“RPG Elements”

On one hand, I am sick and tried of seeing this in half the games being released. It does not mean “role-playing,” it means leveling and/or unlocking abilities. I am still unhappy about the usurpation of the term, and I get tired of grinding in games. The big fight at the end was either balanced assuming a certain amount of leveling, in which case the grind is required, or the levels really are a bonus, in which case the big fight will be trivialized. Neither is good for your game.

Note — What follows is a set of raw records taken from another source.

/-- L2-R11, L2-R13: an empty ring answers 1, a full one 0. -/
theorem test_empty_rx :
    got (exec .emptyRx (base .A .main)) State.result = some (some 0x01#8) ∧
    got (exec .emptyRx { small (base .A .main) with rx := full4 0x61#8 0x62#8 0x63#8 0x64#8 0 }) State.result =
      some (some 0x00#8) := by decide

/-- L2-R11, and the same of `TX` with a byte in it. -/
theorem test_empty_tx :
    got (exec .emptyTx (base .A .main)) State.result = some (some 0x01#8) ∧
    got (exec .emptyTx { base .A .main with tx := holding [0x24#8] }) State.result = some (some 0x00#8) := by decide

/-! ### Transmission -/

/-- L2-T3. -/
theorem test_tx_ready_sends :
    got (exec .txReady { base .A .txi with txie := true, txAct := true, tx := holding [0x23#8] })
      (fun s => (s.txd, s.tx.isEmpty, s.txAct)) = some ([0x23#8], true, true) := by decide

/-- L2-T4. -/
theorem test_tx_ready_idles :
    got (exec .txReady { base .A .txi with txie := true, txAct := true }) (fun s => (s.txd, s.txAct, s.evh)) =
    some ([], false, []) := by decide

/-- L2-P1. -/
theorem test_pump_starts :
    got (exec .pump { base .A .main with tx := holding [0x24#8, 0x44#8] })
      (fun s => (s.result, s.txd, s.tx.unread 128, s.txAct)) = some (some 0x01#8, [0x24#8], [0x44#8], true) := by decide

/-- L2-P2, L2-P3. -/
theorem test_pump_does_nothing :
    got (exec .pump { base .A .main with tx := holding [0x44#8], txAct := true })
      (fun s => (s.result, s.txd, s.tx.rd)) = some (some 0x00#8, [], 0) ∧
    got (exec .pump (base .A .main)) (fun s => (s.result, s.txAct, s.evh)) = some (some 0x00#8, false, []) := by decide

/-- L2-P8, L2-P9: the digits of a negative value and of one wider than its field. -/
theorem test_frame_bytes :
    frameBytes .A 0x50#8 0x52#8 0x53#8 (-1) 2 =
      some [0x24#8, 0x50#8, 0x52#8, 0x53#8, 0x66#8, 0x66#8, 0x23#8] ∧
    frameBytes .A 0x44#8 0x53#8 0x54#8 0x1ABCD 4 =
      some [0x24#8, 0x44#8, 0x53#8, 0x54#8, 0x61#8, 0x62#8, 0x63#8, 0x64#8, 0x23#8] := by decide

/-! ### The framer -/

/-- L2-F5, its last step: the end marker closes a frame of the right length. -/
theorem test_fr_step_closes :
    got (exec .frStep (receiving [0x23#8] (inBody gooBody .goo)))
      (fun s => (s.result, s.fr.fst, s.fr.bodyLen, s.fr.cmd, s.evh)) =
      some (some 0x05#8, .ad, 0x07#8, .goo, []) := by decide

/-- L2-F12, its last step: it rejects one of a wrong length. -/
theorem test_fr_step_rejects :
    got (exec .frStep (receiving [0x23#8] (inBody [0x4D#8, 0x41#8, 0x4E#8, 0x31#8, 0x32#8, 0x33#8] .man)))
      (fun s => (s.result, s.fr.fst, s.fr.bodyLen, s.status, s.evh)) =
      some (some 0x03#8, .ah, 0x00#8, 0b10000#5, [⟨.framingLength 0x06#8 .man, .main⟩]) := by decide

/-- L2-F4 at its third body byte, L2-F22 at its second `$`, L2-F27. -/
theorem test_fr_step_in_a_body :
    got (exec .frStep (receiving [0x4F#8] (inBody [0x47#8, 0x4F#8] .none)))
      (fun s => (s.result, s.fr.bodyLen, s.fr.cmd, s.fr.width)) = some (some 0x01#8, 0x03#8, .goo, 0x04#8) ∧
    got (exec .frStep (receiving [0x24#8] (inBody [0x47#8, 0x4F#8] .none)))
      (fun s => (s.result, s.fr.fst, s.fr.bodyLen, s.evh)) =
      some (some 0x03#8, .ab, 0x00#8, [⟨.framingRestart 0x02#8, .main⟩]) ∧
    got (exec .frStep (base .A .main)) (fun s => (s.result, s.evh)) = some (some 0x00#8, []) := by decide

/-- L2-F29, L2-F30. -/
theorem test_fr_ack :
    got (exec .frAck (receiving [] gooDone)) (fun s => (s.result, s.fr.fst, s.fr.bodyLen, s.fr.width)) =
      some (some 0x01#8, .ah, 0x00#8, 0xFF#8) ∧
    got (exec .frAck (receiving [] (inBody [0x47#8, 0x4F#8] .none))) (fun s => (s.result, s.fr.fst, s.fr.bodyLen)) =
      some (some 0x00#8, .ab, 0x02#8) := by decide

/-- L2-F28, L2-F31. -/
theorem test_fr_body :
    got (exec (.frBody 6#8) (receiving [] gooDone)) State.result = some (some 0x32#8) ∧
    got (exec (.frBody 7#8) (receiving [] gooDone)) State.result = some (some 0x00#8) ∧
    got (exec (.frBody 1#8) (receiving [] (inBody [0x47#8, 0x4F#8] .none))) State.result = some (some 0x4F#8) := by decide

/-- L2-F2: `$` opens a frame of Grammar A; 30_encoding.md R86: it is a data byte of Grammar B. -/
theorem test_header_a :
    got (exec .headerA (base .A .main)) (fun s => (s.result, s.fr.fst)) = some (some 0x01#8, .ab) ∧
    got (exec .headerA { base .B .main with fr := inBody [] .none }) (fun s => (s.result, s.fr.bodyLen, s.evh)) =
      some (some 0x01#8, 0x01#8, []) := by decide

/-- L2-F18: `#` on an empty body is an error. L2-F1: in `AH` it is noise. -/
theorem test_end_a :
    got (exec .endA { base .A .main with fr := inBody [] .none }) (fun s => (s.result, s.evh)) =
      some (some 0x03#8, [⟨.framingLength 0x00#8 .none, .main⟩]) ∧
    got (exec .endA (base .A .main)) (fun s => (s.result, s.fr.fst, s.evh)) = some (some 0x01#8, .ah, []) := by decide

/-- L2-B6: 0x00 in a body restarts it. -/
theorem test_header_b :
    got (exec .headerB { base .B .main with fr := inBody [0x43#8] .none }) (fun s => (s.result, s.fr.bodyLen, s.evh)) =
      some (some 0x03#8, 0x00#8, [⟨.framingRestart 0x01#8, .main⟩]) := by decide

/-- L2-B1: an empty body is accepted. L2-B3: 0xFF before a header is noise. -/
theorem test_end_b :
    got (exec .endB { base .B .main with fr := inBody [] .none }) (fun s => (s.result, s.fr.fst)) =
      some (some 0x05#8, .ad) ∧
    got (exec .endB (base .B .main)) (fun s => (s.result, s.fr.fst)) = some (some 0x01#8, .ah) := by decide

/-- 30_encoding.md R87, with the widths of L2-F6 to L2-F10. -/
theorem test_mnemonics :
    got (exec .mnemGoo { base .A .main with fr := inBody [0x47#8, 0x4F#8, 0x4F#8] .undef })
      (fun s => (s.fr.cmd, s.fr.width)) = some (.goo, 0x04#8) ∧
    got (exec .mnemEnd { base .A .main with fr := inBody [0x45#8, 0x4E#8, 0x44#8] .undef })
      (fun s => (s.fr.cmd, s.fr.width)) = some (.cEnd, 0x00#8) ∧
    got (exec .mnemSpd { base .A .main with fr := inBody [0x53#8, 0x50#8, 0x44#8] .undef })
      (fun s => (s.fr.cmd, s.fr.width)) = some (.spd, 0x04#8) ∧
    got (exec .mnemAlt { base .A .main with fr := inBody [0x41#8, 0x4C#8, 0x54#8] .undef })
      (fun s => (s.fr.cmd, s.fr.width)) = some (.alt, 0x04#8) ∧
    got (exec .mnemMan { base .A .main with fr := inBody [0x4D#8, 0x41#8, 0x4E#8] .undef })
      (fun s => (s.fr.cmd, s.fr.width)) = some (.man, 0x02#8) ∧
    got (exec .mnemLed { base .A .main with fr := inBody [0x4C#8, 0x45#8, 0x44#8] .undef })
      (fun s => (s.fr.cmd, s.fr.width)) = some (.led, 0x02#8) := by decide

/-! ### Control operations -/

/-- L2-C1. -/
theorem test_nop : got (exec .nop (base .A .main)) (fun s => (s.result, s.status, s.fr.fst)) =
    some (some 0x00#8, 0#5, .ah) := by decide

/-- L2-C2: `TX_ACT` is not written. -/
theorem test_ie_write :
    got (exec (.ieWrite 0#2) { base .A .main with rxie := true, txie := true, txAct := true }) State.ctrlReg =
    some 0x04#8 := by decide

/-- L2-C4. -/
theorem test_clr_status :
    got (exec (.clrStatus 0x10#5) { base .A .main with status := 0x11#5 }) State.statusReg = some 0x01#8 := by decide

/-- L2-C6, the three registers that are not 0, and L2-C7. -/
theorem test_rd_reg_at_reset :
    got (exec (.rdReg 5#4) (base .A .main)) State.result = some (some 0xFF#8) ∧
    got (exec (.rdReg 14#4) (base .A .main)) State.result = some (some 0x80#8) ∧
    got (exec (.rdReg 12#4) (base .A .main)) State.result = some (some 0x00#8) ∧
    got (exec (.rdReg 13#4) (base .B .main)) State.result = some (some 0x01#8) := by decide

/-- L2-R14, L2-R15: the occupancy registers; L2-C10. -/
theorem test_rd_reg_counts :
    got (exec (.rdReg 6#4) { small (base .A .main) with rx := ⟨[], 1, 3, false⟩ }) State.result = some (some 0x02#8) ∧
    got (exec (.rdReg 6#4) { small (base .A .main) with rx := ⟨[], 2, 2, true⟩ }) State.result = some (some 0x04#8) ∧
    got (exec (.rdReg 15#4) (base .A .main)) (fun s => (s.result, s.refused)) =
      some (none, some .reservedRegister) := by decide

/-! ### Steps and placed words -/

/-- L2-T1. -/
theorem test_receive_event :
    got (step { base .A .main with rxie := true, rxline := [0x24#8, 0x45#8], turns := [.receive] })
      (fun s => (s.rxline, s.rx.unread 128, s.agent)) = some ([0x45#8], [0x24#8], .rxi) := by decide

/-- L2-E2, L2-E10, L2-E11. -/
theorem test_wrong_agent :
    got (step (issuing 0x1024#16 (base .A .main))) State.refused = some (some .wrongAgent) ∧
    got (step (issuing 0x7000#16 (base .A .main))) State.refused = some (some .wrongAgent) ∧
    got (step { base .A .main with txie := true, txAct := true, turns := [.issue .txi 0x4000#16] }) State.refused =
      some (some .wrongAgent) := by decide

/-- L2-E5, L2-E9. -/
theorem test_reserved_word :
    got (step (issuing 0x2001#16 (base .A .main))) State.refused = some (some .reservedEncoding) ∧
    got (step (issuing 0xFFFF#16 (base .A .main))) State.refused = some (some .reservedEncoding) := by decide

/-- Placed words of 16 bits run as the first instruction after reset (log 3). -/
theorem test_placed_words_run :
    got (step (State.reset.withFetchWord 16 0x1024)) (fun s => s.rx.unread 128) = some [0x24#8] ∧
    got (step (State.reset.withFetchWord 16 0x1123)) (fun s => s.tx.unread 128) = some [0x23#8] ∧
    got (step (State.reset.withFetchWord 16 0x7000)) (fun s => (s.agent, s.txAct)) = some (.txi, false) ∧
    got (step (State.reset.withFetchWord 16 0xB00E)) State.result = some (some 0x80#8) := by decide

/-- Placed wire bytes and mnemonics are met by an `FR_STEP` (log 3). -/
theorem test_placed_wire_bytes_run :
    got (step (State.reset.withFetchWord 8 0x24)) (fun s => s.fr.fst) = some .ab ∧
    got (step (State.reset.withFetchWord 8 0x00)) (fun s => (s.cfg.grammar, s.fr.fst)) = some (.B, .ab) ∧
    got (step (State.reset.withFetchWord 24 0x4C4544)) (fun s => (s.fr.cmd, s.fr.width)) = some (.led, 0x02#8) := by decide

/-! ### Hypotheses that are met -/

theorem reset_inv : State.reset.inv ∧ State.reset.eventsOk := by decide

theorem reset_storage_wf : State.reset.rx.mem.wf ∧ State.reset.tx.mem.wf ∧ State.reset.fr.body.wf := by decide

/-- A state in the middle of a run: a frame half received, an error behind it, output pending. -/
def midRun : State :=
  { receiving [0x23#8, 0x78#8] (inBody gooBody .goo) with
    tx := holding [0x24#8, 0x44#8]
    status := 0b10000#5
    txie := true
    txAct := true
    rxie := true
    evh := [⟨.framingRestart 0x02#8, .main⟩]
    rxline := [0x24#8, 0x45#8] }

/-- For the statements over every state with the invariants, and over every step: a framer step, a receive event, a
transmit event, a reset. -/
theorem witness_step_keeps_invariants :
    (∃ t, step (issuing 0x4000#16 midRun) = .next t) ∧ (issuing 0x4000#16 midRun).inv ∧
    (issuing 0x4000#16 midRun).eventsOk ∧
    (∃ t, step { midRun with turns := [.receive] } = .next t) ∧ State.inv { midRun with turns := [.receive] } ∧
    (∃ t, step { midRun with turns := [.transmitReady] } = .next t) ∧
    (∃ t, step { midRun with turns := [.reset] } = .next t) := by
  refine ⟨⟨_, rfl⟩, ?_, ?_, ⟨_, rfl⟩, ?_, ⟨_, rfl⟩, ⟨_, rfl⟩⟩ <;> decide

theorem witness_step_runs_the_issued_instruction :
    (issuing 0x4000#16 midRun).turns = [.issue .main 0x4000#16] ∧ enabled .main (issuing 0x4000#16 midRun) = true ∧
    decodeOp 0x4000#16 = .ok .frStep ∧ Agent.main ≠ .rxi := ⟨rfl, by decide, rfl, by decide⟩

/-- The receive event, RXI issuing the head of `RXLINE`, RXI issuing another byte, the transmit-ready event. -/
theorem witness_interrupt_events :
    (let s : State := { midRun with turns := [.receive] }
     s.refused = none ∧ s.turns = [.receive] ∧ s.rxie = true ∧ s.rxline = [0x24#8, 0x45#8]) ∧
    ({ midRun with turns := [.issue .rxi 0x1024#16] }).turns = [.issue .rxi (BitVec.ofNat 16 (0x1000 + (0x24#8).toNat))] ∧
    ({ midRun with turns := [.issue .rxi 0x1025#16] }).turns = [.issue .rxi (BitVec.ofNat 16 (0x1000 + (0x25#8).toNat))] ∧
    0x25#8 ≠ 0x24#8 ∧
    (let s : State := { midRun with turns := [.transmitReady] }
     s.refused = none ∧ s.turns = [.transmitReady] ∧ s.txie = true ∧ s.txAct = true) := by decide

/-- RXI issuing a byte that is not the head of `RXLINE` (log 13). -/
theorem test_rxi_pushes_only_the_head :
    got (step { midRun with turns := [.issue .rxi 0x1025#16] }) (fun s => (s.refused, s.rxline)) =
      some (some .wrongAgent, [0x24#8, 0x45#8]) ∧
    got (step { midRun with turns := [.issue .rxi 0x1024#16] }) (fun s => (s.refused, s.rxline)) =
      some (none, [0x45#8]) := by decide

/-- Each reason to have no step, for an event's turn and for a turn in which the agent issues a word. -/
theorem witness_disabled_agents :
    ({ midRun with rxie := false, turns := [.receive] }).rxie = false ∧
    ({ midRun with rxline := [], turns := [.issue .rxi 0xC000#16] }).rxline = [] ∧
    ({ midRun with txie := false, turns := [.transmitReady] }).txie = false ∧
    ({ midRun with txAct := false, turns := [.issue .txi 0x7000#16] }).txAct = false ∧ midRun.refused = none := by decide

theorem witness_reserved_word :
    enabled .main (issuing 0xC000#16 midRun) = true ∧ (decodeOp 0xC000#16).toOption = none ∧
    enabled .txi { midRun with turns := [.issue .txi 0x7001#16] } = true ∧ (decodeOp 0x7001#16).toOption = none := by
  decide

theorem witness_wrong_agent : (base .A .rxi).agent ≠ .main ∧ (base .A .main).agent ≠ .rxi ∧ (base .A .rxi).agent ≠ .txi := by
  decide

theorem witness_refused_run :
    ({ midRun with refused := some .wrongAgent, turns := [.receive] }).refused = some .wrongAgent ∧
    Turn.receive ≠ .reset := by decide

/-- A step that answers a next state with REFUSED set before it: a reset. -/
theorem witness_refused_is_kept :
    ∃ t, step { midRun with refused := some .wrongAgent, turns := [.reset] } = .next t ∧
      t.refused = some .wrongAgent := ⟨_, rfl, rfl⟩

/-- Bits of each kind that decode. -/
theorem witness_spelled_bits :
    decode (.op 0x9003#16) = .ok (.ieWrite 3#2) ∧ decode (.wire 0xFF#8) = .ok .endB ∧
    decode (.mnemonic 0x4D414E#24) = .ok .mnemMan := ⟨rfl, rfl, rfl⟩

/-- One word of each kind of placing. -/
theorem witness_placed_words :
    decodeOp 0x1024#16 = .ok (.pushRx 0x24#8) ∧ decodeOp 0x7000#16 = .ok .txReady ∧
    decodeOp 0x4000#16 = .ok .frStep := ⟨rfl, rfl, rfl⟩

/-- Builds at the bounds of 00_scope.md R7. -/
theorem witness_builds :
    Config.wf { n := 1, grammar := .A, bodyMax := 7, staleEmpty := true } ∧
    Config.wf { n := 255, grammar := .B, bodyMax := 254, staleEmpty := false } ∧
    Config.wf { n := 1, grammar := .B, bodyMax := 0, staleEmpty := false } := by decide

On the other hand, I do like customizing characters. It seems that the standard way of doing that is via leveling up and unlocking abilities along the way. This is a good way of introducing options gradually, to give time to learn them, but I would also like a “just give me all the options” button so I can decide how to approach the learning curve. I love being able to pick out how my character looks, how he specializes abilities, what equipment to use, etc. I will put in extra hours to unlock options I will never use, just because I like having more options.

On one foot, that is what it comes down to: we react to the ability to “earn” things whether or not we say we like it. People rate games higher when they have achievements, and we completionists must click off every last thing. If players will lock themselves in Skinner boxes, it is not shocking that developers will offer them.

On the other foot, the other alternative seems to be packing the game with even less optional crap. We decided at some point that games needed to have X hours of gameplay, and you extend your content across X by whatever means necessary. We could have taken the other path, making low-/no-padding games like Portal, but go try to sell a 5-hour video game. This is why we cannot have nice things. Freaking flash games add padding to extend their playtime.

On an unspecified fifth limb, even if I fall prey to your padding, I will still hate you for it. Yes, I am a badge/achievement whore like no other, and I gotta catch ’em all. (So it’s a good thing I do not play Pokémon, Digimon, Yu-Gi-Oh…) I don’t know how much that will help your bottom line: you are not getting more money from me on a single-player game; in a single-player game I also likely have the option to edit the grind away; in an MMO, I am unhealthily hardcore and am more likely to push a month or two really hard rather than spread the grind over many subscription months; and at any rate, if most of my time was spent grinding, that is the impression I am likely to write about. Not that you are making games for bloggers, but is a buzz of “it pads its content with a ridiculous grind” better than “it is short”?

: Zubon

10 thoughts on ““RPG Elements””

  1. Grind is in the eye of the beholder. I love scavenger hunts and explosions. I’ve reached 80% completion in Just Cause 2, and I’m still having fun playing. If you read some of the comments about the 75% completion achievement you will notice that most of them call it a grind, but I got there by just having fun. Only one other game mechanic has sucked me in like this, and that was control points/dynamic battlefields in Tabula Rasa.

  2. The problem with padding (or rather lack thereof) is that I won’t pay $60 for a game that lasts 5 hours, I’ll wait for it to go on sale or pay to rent it for the two days it takes me to finish.

  3. I get frustrated with games that expect you to grind some. If I reach what seems to be a brick wall because I didn’t, I won’t go back and grind some levels. I’ll quit instead. Now, if there’s a “free play” mode after beating the end boss I will totally play more.

  4. I still prefer the Chrono Trigger “New Game Plus” model of extending playtime.

    Chrono Cross was even better, in a way, since the game was paced by “star levels”; stars were earned by beating storyline bosses, and character potential was tied to stars (no individual character ‘levels’). Grinding was totally optional and had very little effect, aside from grinding up materials to craft weapons… which also had relatively little effect.

    Sure, it was grinding by another name, if you want to get pithy, but it was grinding through the story, not filler. The difficulty curve was tightly plotted, and you never had to go kill 100 mooks to level up to qualify for the boss mook.

    Oh, and CC still had New Game +, perhaps my favorite game design aspect from RPGs.

  5. For me, I actually love new game plus. Especially in Borderlands, although I don’t think you would consider Borderlands as an RPG. Speaking of games with RPG “elements” in it, Dead Rising has the option to give up halfway through and start from the beginning again with whatever level you are right now. Kind of like “retiring” in Torchlight, which I LOVE.